From TCP to Ready: PostgreSQL Connections

From TCP to Ready: PostgreSQL Connections

In the previous article, we explored the complete journey a SQL query takes through PostgreSQL—from parsing to execution. But before any of that can happen, your application needs to establish a connection with the database.

This might seem like a simple handshake, but there’s actually a sophisticated process happening behind the scenes—involving process management, authentication, and a binary protocol for efficient communication.

Understanding how PostgreSQL handles connections helps explain why connection pooling matters, how to troubleshoot connectivity issues, and why PostgreSQL’s architecture differs from thread-based databases. Let’s trace what happens when your application connects to PostgreSQL.

The Postmaster: PostgreSQL’s Doorkeeper

When you start PostgreSQL, the first process that launches is the postmaster. Think of it as the database’s receptionist—it listens for incoming connections and coordinates how they’re handled.

The postmaster doesn’t actually process your queries. Instead, when a client connects, the postmaster creates a brand new backend process dedicated to that specific client. Each connection gets its own separate process with its own private memory for query processing.

However, backends don’t work in complete isolation. They all share access to common resources through shared memory—most notably the shared buffer cache where PostgreSQL keeps database pages in memory. This shared memory allows backends to efficiently share data without duplicating it in each process.

This process-per-connection architecture provides strong isolation. If one backend crashes due to a problematic query, it doesn’t affect other connections. The postmaster remains lightweight and stable because it only manages connections—it never accesses shared memory or processes complex queries.

The tradeoff is that PostgreSQL connections are more expensive to create than in thread-based databases. Creating a new operating system process takes more resources than spawning a thread, which is why connection pooling becomes crucial for high-traffic applications.

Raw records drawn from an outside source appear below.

/-- A value with bits 63:32 not 0, no opcode, or fields that are not legal for its opcode decodes to no instruction. -/
theorem decode_ne_ok {v : Word} (i : Instr)
    (h : v.toNat / 2 ^ 32 ≠ 0 ∨ (∀ o : Op, o.code ≠ v.toNat % 2 ^ 8) ∨
      ∃ o : Op, o.code = v.toNat % 2 ^ 8 ∧ ¬(Fields.ofWord v.toNat).Legal o.shape) : decode v ≠ .ok i := by
  intro hd
  obtain ⟨hlow, hop, hl⟩ := exists_decode_iff.mp ⟨i, hd, rfl⟩
  have hcode : i.op.code = v.toNat % 2 ^ 8 := by simpa [Fields.ofWord, slice] using hop.symm
  rcases h with hhigh | hnone | ⟨o, ho, hbad⟩
  · omega
  · exact hnone i.op hcode
  · exact hbad (Op.code_injective (ho.trans hcode.symm) ▸ hl)

/-- The engine's turn on a value that is no instruction's enters ILLEGAL (60_exceptions.md R203). -/
theorem engineTurn_illegal {s : State} {v : Word} (he : s.engine = .running v) (hno : ∀ i, decode v ≠ .ok i) :
    engineTurn s = .next (s.raiseError .illegal) := by
  rw [engineTurn_running he]
  cases hd : decode v with
  | ok i => exact absurd hd (hno i)
  | error r => exact runLatched_illegal hd

/-- Settles O4: a value that meets one of the conditions decodes to no instruction. -/
theorem illegalWordRaisesIllegal : Obligations.IllegalWordRaisesIllegal := by
  intro s v he hv
  have hno (i : Instr) : decode v ≠ .ok i := by
    refine decode_ne_ok i ?_
    rcases hv with hhigh | hnone | ⟨o, ho, hfield⟩ | ⟨o, ho, hreg⟩
    · exact .inl hhigh
    · exact .inr (.inl hnone)
    · exact .inr (.inr ⟨o, ho, Fields.not_legal_of_unused hfield⟩)
    · exact .inr (.inr ⟨o, ho, Fields.not_legal_of_register hreg⟩)
  refine ⟨fun hi => ?_, fun rest hi => ?_⟩
  · exact ⟨_, (step_nil hi).trans (engineTurn_illegal he hno), s.raiseError_errored .illegal⟩
  · exact ⟨_, (step_cons hi).trans (engineTurn_illegal (s := { s with inputs := rest }) he hno),
      State.raiseError_errored _ .illegal⟩

/-- Settles O5, by running the decoder. -/
theorem sampleWordsDecode : Obligations.SampleWordsDecode := by
  unfold Obligations.SampleWordsDecode
  decide

end Sys2Proof
end

section
/-!
PROOF. HLOAD (30_encoding.md R93): a run of limb stores, each in its place (20_memory.md R55).
-/

namespace Sys2Proof.Machine

open Sys2Proof.Config

variable {s : State} {i : Reg} {v : Nat} {rest : List Input}

/-- The register with the limbs of v stored at the places listed, one after another. -/
def LimbReg.storeLimbs (r : LimbReg) (v : Nat) (js : List Nat) : LimbReg :=
  js.foldl (fun r j => r.setLimb j (limbOfVal v j)) r

theorem LimbReg.storeLimbs_cons (r : LimbReg) (v j : Nat) (js : List Nat) :
    r.storeLimbs v (j :: js) = (r.setLimb j (limbOfVal v j)).storeLimbs v js := rfl

@[simp] theorem LimbReg.storeLimbs_sgn (r : LimbReg) (v : Nat) (js : List Nat) : (r.storeLimbs v js).sgn = r.sgn := by
  induction js generalizing r with
  | nil => rfl
  | cons j js ih => rw [storeLimbs_cons, ih, setLimb_sgn]

/-- Storing the first k limbs of a value leaves the others. -/
theorem LimbReg.limbs_storeLimbs_range (r : LimbReg) (v : Nat) {k : Nat} (hk : k ≤ r.limbs.length) :
    (r.storeLimbs v (List.range k)).limbs = (limbsOf r.limbs.length v).take k ++ r.limbs.drop k := by
  induction k with
  | zero => simp [storeLimbs]
  | succ k ih =>
    have hfold : r.storeLimbs v (List.range (k + 1)) = (r.storeLimbs v (List.range k)).setLimb k (limbOfVal v k) := by
      simp [storeLimbs, List.range_succ]
    have hlen : ((limbsOf r.limbs.length v).take k).length = k := by
      rw [List.length_take, length_limbsOf]
      omega
    rw [hfold, setLimb, ih (by omega), List.set_append_right _ _ hlen.le, hlen, Nat.sub_self, List.drop_eq_getElem_cons hk,
      List.set_cons_zero, List.take_add_one, getElem?_limbsOf hk]
    simp

/-- Storing all the limbs of a value leaves a register that holds them, with the sign it had. -/
theorem LimbReg.storeLimbs_range_length (r : LimbReg) (v : Nat) :
    r.storeLimbs v (List.range r.limbs.length) = { limbs := limbsOf r.limbs.length v, sgn := r.sgn } := by
  have hlimbs := r.limbs_storeLimbs_range v (Nat.le_refl _)
  rw [List.drop_length, List.append_nil, List.take_of_length_le (by simp)] at hlimbs
  rw [← hlimbs, ← r.storeLimbs_sgn v (List.range r.limbs.length)]

/-- One limb store of an idle FAC (20_memory.md R55). -/
theorem step_storeLimb {j : Nat} {x : Limb} (hrst : s.rst = false) (hb : s.status.busy = false) (hj : j < s.n)
    (hi : s.inputs = memWrite (addrE s.inst i j) x :: rest) :
    step s = .next { s with e := s.e.set i ((s.e.get i).setLimb j x), inputs := rest, rdata := none } :=
  (step_write_present (.e i j) hi hrst rfl (decide_eq_true hj)).trans (State.storeIdle_idle hb)

/-- Limb stores of an idle FAC, one or more. -/
theorem runSteps_storeLimbs {j : Nat} {js : List Nat} (hrst : s.rst = false) (hb : s.status.busy = false)
    (hjs : ∀ k ∈ j :: js, k < s.n)
    (hi : s.inputs = (j :: js).map (fun k => memWrite (addrE s.inst i k) (limbOfVal v k)) ++ rest) :
    runSteps (j :: js).length s =
      .next { s with e := s.e.set i ((s.e.get i).storeLimbs v (j :: js)), inputs := rest, rdata := none } := by
  induction js generalizing s j with
  | nil => exact runSteps_succ (step_storeLimb hrst hb (hjs j List.mem_cons_self) hi)
  | cons k js ih =>
    have hstep := step_storeLimb hrst hb (hjs j List.mem_cons_self) hi
    calc runSteps (j :: k :: js).length s = _ := runSteps_succ hstep
      _ = _ := ih (j := k) (by exact hrst) (by exact hb) (fun x hx => hjs x (List.mem_cons_of_mem _ hx)) rfl
      _ = _ := by simp [LimbReg.storeLimbs_cons]

/-- Settles O58: the N stores leave in E[i] what the result write of a command does. -/
theorem hloadStoresValue : Obligations.HloadStoresValue := by
  intro s i v rest hrst hb hshape hv hi
  have hstores : (s.e.get i).storeLimbs v (List.range s.n) = { limbs := limbsOf s.n v, sgn := (s.e.get i).sgn } := by
    rw [← hshape.1 i]
    exact LimbReg.storeLimbs_range_length _ v
  have hrun : runSteps s.n s =
      .next { s with e := s.e.set i { limbs := limbsOf s.n v, sgn := (s.e.get i).sgn }, inputs := rest, rdata := none } := by
    obtain ⟨j, js, hjs⟩ : ∃ j js, List.range s.n = j :: js :=
      List.exists_cons_of_ne_nil (by rcases n_cases s.inst.variant with hn | hn <;> simp [State.n, hn])
    have hlen : (j :: js).length = s.n := by rw [← hjs, List.length_range]
    rw [← hstores, hjs]
    refine hlen ▸ runSteps_storeLimbs hrst hb (fun k hk => List.mem_range.mp (hjs ▸ hk)) ?_
    rw [← hjs]
    exact hi
  obtain ⟨hvalue, hsign, hlength, hwritten, hothers⟩ := s.writeE_wroteElem i v (s.e.get i).sgn hv
  exact ⟨_, hrun, ⟨hvalue, hsign, hlength, hwritten, hothers⟩, rfl⟩

end Sys2Proof.Machine
end

section
/-!
SUPPORT. Command words written out as sums of shifted fields (30_encoding.md R82, R87), for the shapes without an immediate.
-/

namespace Sys2Proof

variable {i : Instr} {op : Nat} {rd rs1 rs2 : Reg}

/-- The word of three registers, written out (30_encoding.md R82, R87). -/
theorem decode_of_rd_rs1_rs2 (h : i.fields = ⟨op, rd, rs1, rs2, 0⟩) :
    decode (BitVec.ofNat 64 (op + rd * 2 ^ 8 + rs1 * 2 ^ 12 + rs2 * 2 ^ 16)) = .ok i := by
  have hround := decodeEncodeRoundTrip i (i.wellFormed_iff.mpr (by simp [h]))
  rwa [encode, h, Fields.toWord, Nat.zero_mul, Nat.add_zero] at hround

/-- The word of two sources, written out: RD is 0 (30_encoding.md R82, R87). -/
theorem decode_of_rs1_rs2 (h : i.fields = ⟨op, 0, rs1, rs2, 0⟩) :
    decode (BitVec.ofNat 64 (op + rs1 * 2 ^ 12 + rs2 * 2 ^ 16)) = .ok i := by
  simpa using decode_of_rd_rs1_rs2 (rd := 0) h

/-- The word of a destination and a source, written out: RS2 is 0 (30_encoding.md R82, R87). -/
theorem decode_of_rd_rs1 (h : i.fields = ⟨op, rd, rs1, 0, 0⟩) :
    decode (BitVec.ofNat 64 (op + rd * 2 ^ 8 + rs1 * 2 ^ 12)) = .ok i := by
  simpa using decode_of_rd_rs1_rs2 (rs2 := 0) h

end Sys2Proof
end

section
/-!
SUPPORT. What a command of the unsigned family leaves behind in the shapes of Safety.lean (10_state.md R23 to R25), and
the bounds that its results need.
-/

namespace Sys2Proof.Machine

/-- Completion after any change of E, W and FLAGS leaves the rest of the control state as it was
(70_reset_and_hazards.md R250). -/
theorem State.finish_completed_of_data (s : State) (e : Vector LimbReg Config.nreg) (w : LimbReg) (flags : Flags) :
    Completed s (State.finish { s with e := e, w := w, flags := flags }) := ⟨rfl, rfl, rfl, rfl, rfl, rfl, rfl⟩

/-- A command that ends with an unsigned value in E[rd] and a bit in C. -/
theorem State.writeE_setC_finish (s : State) (rd : Reg) {v : Nat} (c : Bool) (h : v < s.radix) :
    ElemAndCarry s ((s.writeE rd v false).setC c).finish rd v c := by
  obtain ⟨hvalue, hsign, hlength, hwritten, hothers⟩ := s.writeE_wroteElem rd v false h
  exact ⟨⟨hvalue, hsign, hlength, hwritten, hothers⟩, rfl, rfl, s.finish_completed_of_data _ _ _⟩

Now let’s trace through exactly what happens when a connection is established.

The Connection Dance: From TCP to Ready

Establishing a PostgreSQL connection involves several distinct steps. Let’s walk through them in order.

Step 1: TCP Connection

Your application initiates a standard TCP connection to PostgreSQL, typically on port 5432. The postmaster accepts this connection. At this point, no PostgreSQL-specific communication has happened yet—this is just basic network plumbing.

With the TCP connection established, the next step addresses security.

Step 2: SSL Negotiation (Optional)

If SSL is configured, the client and server negotiate encryption. This happens early because it affects all subsequent communication. Once SSL is established, everything that follows flows through the encrypted channel, protecting passwords and query data from interception.

Now the client can formally request a database session.

Step 3: Startup Packet

The client sends a startup packet containing:

  • The PostgreSQL protocol version it speaks (currently 3.0)
  • The target database name
  • The username
  • Optional connection parameters (timezone, character encoding, etc.)

This packet is the client’s formal request for a database session.

With the session request received, the postmaster creates a dedicated process to handle this connection.

Step 4: Backend Process Creation

The postmaster validates the startup packet—checking that the requested database exists and the system can handle another connection. If everything looks good, it creates a new backend process using the operating system’s fork mechanism.

After forking, the postmaster hands off the connection to this new backend and returns to listening for more connections. From this point forward, your client communicates directly with its dedicated backend process.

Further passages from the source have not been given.